╔══

-- ==== Sys2Proof/Machine/Crypto.lean ====
section
/-! DEFINITION. SHA-256, HMAC-SHA-256 and the verification of LMS and HSS signatures, as the standards that 17 R435 names define
them (log 22). -/

namespace Sys2Proof.Machine

/-! ### SHA-256 (FIPS 180-4) -/

/-- Largest `x` below 2^`b` (searched bit by bit from the top) with x^`k` at most `v`. -/
def rootBits (k v : Nat) : Nat → Nat → Nat
  | 0, x => x
  | b + 1, x => rootBits k v b (if (x + 2 ^ b) ^ k ≤ v then x + 2 ^ b else x)

/-- The first 32 bits of the fraction of the `k`-th root of `p`: how the standard defines its constants. -/
def rootFrac (k p : Nat) : Word := BitVec.ofNat 32 (rootBits k (p * 2 ^ (32 * k)) 37 0)

/-- The first `n` primes. -/
def primes (n : Nat) : List Nat :=
  ((List.range 312).filter fun p => decide (2 ≤ p) && (List.range 18).all fun d => decide (d < 2) || d == p || p % d != 0).take n

/-- The 64 round constants: cube roots of the first 64 primes. -/
def shaK : List Word := (primes 64).map (rootFrac 3)

/-- The initial hash value: square roots of the first eight primes. -/
def shaInit : List Word := (primes 8).map (rootFrac 2)

/-- Big-endian value of bytes. -/
def beNat (bs : List Byte) : Nat := leNat bs.reverse

/-- `n` bytes of `v`, high byte first. -/
def natBE (n v : Nat) : List Byte := (natLE n v).reverse

/-- The message schedule: 16 words and 48 more; the list is kept newest first. -/
def shaSched : Nat → List Word → List Word
  | 0, w => w
  | k + 1, w =>
    let a := w.getD 14 0
    let b := w.getD 1 0
    let s0 := a.rotateRight 7 ^^^ a.rotateRight 18 ^^^ (a >>> 3)
    let s1 := b.rotateRight 17 ^^^ b.rotateRight 19 ^^^ (b >>> 10)
    shaSched k ((w.getD 15 0 + s0 + w.getD 6 0 + s1) :: w)

/-- One round on the working variables a to h. -/
def shaRound (v : List Word) (kw : Word) : List Word :=
  match v with
  | [a, b, c, d, e, f, g, h] =>
    let s1 := e.rotateRight 6 ^^^ e.rotateRight 11 ^^^ e.rotateRight 25
    let t1 := h + s1 + ((e &&& f) ^^^ (~~~e &&& g)) + kw
    let s0 := a.rotateRight 2 ^^^ a.rotateRight 13 ^^^ a.rotateRight 22
    let t2 := s0 + ((a &&& b) ^^^ (a &&& c) ^^^ (b &&& c))
    [t1 + t2, a, b, c, d + t1, e, f, g]
  | v => v

/-- Compresses one block of 64 bytes. -/
def shaBlock (h : List Word) (blk : List Byte) : List Word :=
  let w0 := (List.range 16).map fun i => BitVec.ofNat 32 (beNat ((blk.drop (4 * i)).take 4))
  let w := (shaSched 48 w0.reverse).reverse
  let v := ((shaK.zip w).map fun x => x.1 + x.2).foldl shaRound h
  (h.zip v).map fun x => x.1 + x.2

/-- The SHA-256 digest of a list of bytes. -/
def sha256 (m : List Byte) : List Byte :=
  let z := (64 - (m.length + 9) % 64) % 64
  let p := m ++ [0x80] ++ List.replicate z 0 ++ natBE 8 (8 * m.length)
  ((chunksOf 64 p.length p).foldl shaBlock shaInit).flatMap fun w => natBE 4 w.toNat

/-- A digest as a value. -/
def digestOf (m : List Byte) : BitVec 256 := BitVec.ofNat 256 (leNat (sha256 m))

/-- HMAC-SHA-256 with a key of 32 bytes. -/
def hmac (key m : List Byte) : List Byte :=
  let k := padTo 64 key
  let i := k.map fun b => b ^^^ (0x36 : Byte)
  let o := k.map fun b => b ^^^ (0x5C : Byte)
  sha256 (o ++ sha256 (i ++ m))

/-! ### LMS (RFC 8554): LMOTS_SHA256_N32_W4, LMS_SHA256_M32_H10 and H20 -/

/-- Height of an LMS type code; none for a code that the device does not support (17 R435). -/
def lmsHeight (t : Nat) : Option Nat := if t = 6 then some 10 else if t = 8 then some 20 else none

/-- Slice of a list. -/
def slice (bs : List Byte) (o n : Nat) : List Byte := (bs.drop o).take n

/-- Hashes one chain from step `a` up to 14; `k` is the steps left. -/
def otsChain (pre : List Byte) : Nat → Nat → List Byte → List Byte
  | 0, _, t => t
  | k + 1, j, t => otsChain pre k (j + 1) (sha256 (pre ++ natBE 1 j ++ t))

/-- The digits of Q and of its checksum. -/
def otsDigits (q : List Byte) : List Nat :=
  let ds (l : List Byte) : List Nat := l.flatMap fun b => [b.toNat / 16, b.toNat % 16]
  let c := (ds q).foldl (fun a d => a + (15 - d)) 0
  (ds (q ++ natBE 2 (16 * c))).take 67

/-- The candidate LM-OTS public key of a signature. -/
def otsKey (i : List Byte) (q : Nat) (sig msg : List Byte) : List Byte :=
  let pre := i ++ natBE 4 q
  let h := sha256 (pre ++ natBE 2 0x8181 ++ slice sig 4 32 ++ msg)
  let z := (otsDigits h).zipIdx.flatMap fun d => otsChain (pre ++ natBE 2 d.2) (15 - d.1) d.1 (slice sig (36 + 32 * d.2) 32)
  sha256 (pre ++ natBE 2 0x8080 ++ z)

/-- The root that a leaf hash and a path give; `node` is the leaf's node number. -/
def lmsRoot (i path : List Byte) : Nat → Nat → Nat → List Byte → List Byte
  | 0, _, _, t => t
  | k + 1, l, node, t =>
    let p := slice path (32 * l) 32
    let pre := i ++ natBE 4 (node / 2) ++ natBE 2 0x8383
    lmsRoot i path k (l + 1) (node / 2) (sha256 (pre ++ if node % 2 = 1 then p ++ t else t ++ p))

/-- Whether an LMS signature over a message verifies under a public key of 56 bytes. -/
def lmsVerify (pub sig msg : List Byte) : Bool :=
  match lmsHeight (beNat (slice pub 0 4)) with
  | none => false
  | some h =>
    let q := beNat (slice sig 0 4)
    let i := slice pub 8 16
    let ots := slice sig 4 2180
    decide (pub.length = 56) && decide (sig.length = 2188 + 32 * h) && beNat (slice pub 4 4) == 3 && beNat (slice ots 0 4) == 3
      && beNat (slice sig 2184 4) == beNat (slice pub 0 4) && decide (q < 2 ^ h)
      && (let leaf := sha256 (i ++ natBE 4 (2 ^ h + q) ++ natBE 2 0x8282 ++ otsKey i q ots msg)
          lmsRoot i (slice sig 2188 (32 * h)) h 0 (2 ^ h + q) leaf == slice pub 24 32)

/-! ### Signing (RFC 8554): `x` is the list of a leaf's 67 secrets -/

/-- The LM-OTS public key of leaf `q`: every chain at its end. -/
def otsPub (i : List Byte) (q : Nat) (x : List (List Byte)) : List Byte :=
  let pre := i ++ natBE 4 q
  sha256 (pre ++ natBE 2 0x8080 ++ x.zipIdx.flatMap fun c => otsChain (pre ++ natBE 2 c.2) 15 0 c.1)

/-- The LM-OTS signature of a message by leaf `q`, with randomizer `c`: each chain advanced by its digit. -/
def otsSign (i : List Byte) (q : Nat) (c : List Byte) (x : List (List Byte)) (msg : List Byte) : List Byte :=
  let pre := i ++ natBE 4 q
  let h := sha256 (pre ++ natBE 2 0x8181 ++ c ++ msg)
  natBE 4 3 ++ c ++ ((otsDigits h).zip x).zipIdx.flatMap fun d => otsChain (pre ++ natBE 2 d.2) d.1.1 0 d.1.2

/-- Node `r` of a tree of height `h`, `d` above its leaves. -/
def lmsNode (i : List Byte) (h : Nat) (x : Nat → List (List Byte)) : Nat → Nat → List Byte
  | 0, r => sha256 (i ++ natBE 4 r ++ natBE 2 0x8282 ++ otsPub i (r - 2 ^ h) (x (r - 2 ^ h)))
  | d + 1, r => sha256 (i ++ natBE 4 r ++ natBE 2 0x8383 ++ lmsNode i h x d (2 * r) ++ lmsNode i h x d (2 * r + 1))

/-- The sibling of the node on the path of leaf `q` at each level. -/
def lmsPath (h q : Nat) (node : Nat → Nat → List Byte) : List Byte :=
  (List.range h).flatMap fun l => node l ((2 ^ h + q) / 2 ^ l ^^^ 1)

/-- The LMS signature of a message by leaf `q` of a tree of type `t` and height `h`, whose nodes `node` gives by level and number. -/
def lmsSign (i : List Byte) (t h q : Nat) (c : List Byte) (x : List (List Byte)) (node : Nat → Nat → List Byte) (msg : List Byte) : List Byte :=
  natBE 4 q ++ otsSign i q c x msg ++ natBE 4 t ++ lmsPath h q node

/-- Length of the LMS signature at the start of a list, by its type code. -/
def lmsSigLen (bs : List Byte) : Option Nat := (lmsHeight (beNat (slice bs 2184 4))).map fun h => 2188 + 32 * h

/-- Whether an HSS public key of 60 bytes uses only the sets of 17 R435. -/
def hssKeyOk (pub : List Byte) : Bool :=
  let l := beNat (slice pub 0 4)
  decide (pub.length = 60) && (l == 1 || l == 2) && (lmsHeight (beNat (slice pub 4 4))).isSome && beNat (slice pub 8 4) == 3

/-- Length of the HSS signature at the start of a list. -/
def hssSigLen (pub bs : List Byte) : Option Nat :=
  let a := bs.drop 4
  if beNat (slice pub 0 4) = 1 then (lmsSigLen a).map (4 + ·)
  else match lmsSigLen a with
    | none => none
    | some x => (lmsSigLen (a.drop (x + 56))).map fun y => 4 + x + 56 + y

/-- Whether the HSS signature at the start of a list verifies over a message, with zeros behind it. -/
def hssVerify (pub bs msg : List Byte) : Bool :=
  hssKeyOk pub && beNat (slice bs 0 4) + 1 == beNat (slice pub 0 4) && (match hssSigLen pub bs, lmsSigLen (bs.drop 4) with
    | some n, some x =>
      let a := bs.drop 4
      decide (n ≤ bs.length) && (bs.drop n).all (· == 0) &&
      (if beNat (slice pub 0 4) = 1 then lmsVerify (slice pub 4 56) (slice a 0 x) msg
        else
          let sub := slice a x 56
          lmsVerify (slice pub 4 56) (slice a 0 x) sub && lmsVerify sub ((a.take (n - 4)).drop (x + 56)) msg)
    | _, _ => false)

end Sys2Proof.Machine
end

╚══

ACTIVITY ->
Pull every line holding "shaBlock" out of the records.

EXERCISE RESULT ->
def shaBlock (h : List Word) (blk : List Byte) : List Word :=
  ((chunksOf 64 p.length p).foldl shaBlock shaInit).flatMap fun w => natBE 4 w.toNat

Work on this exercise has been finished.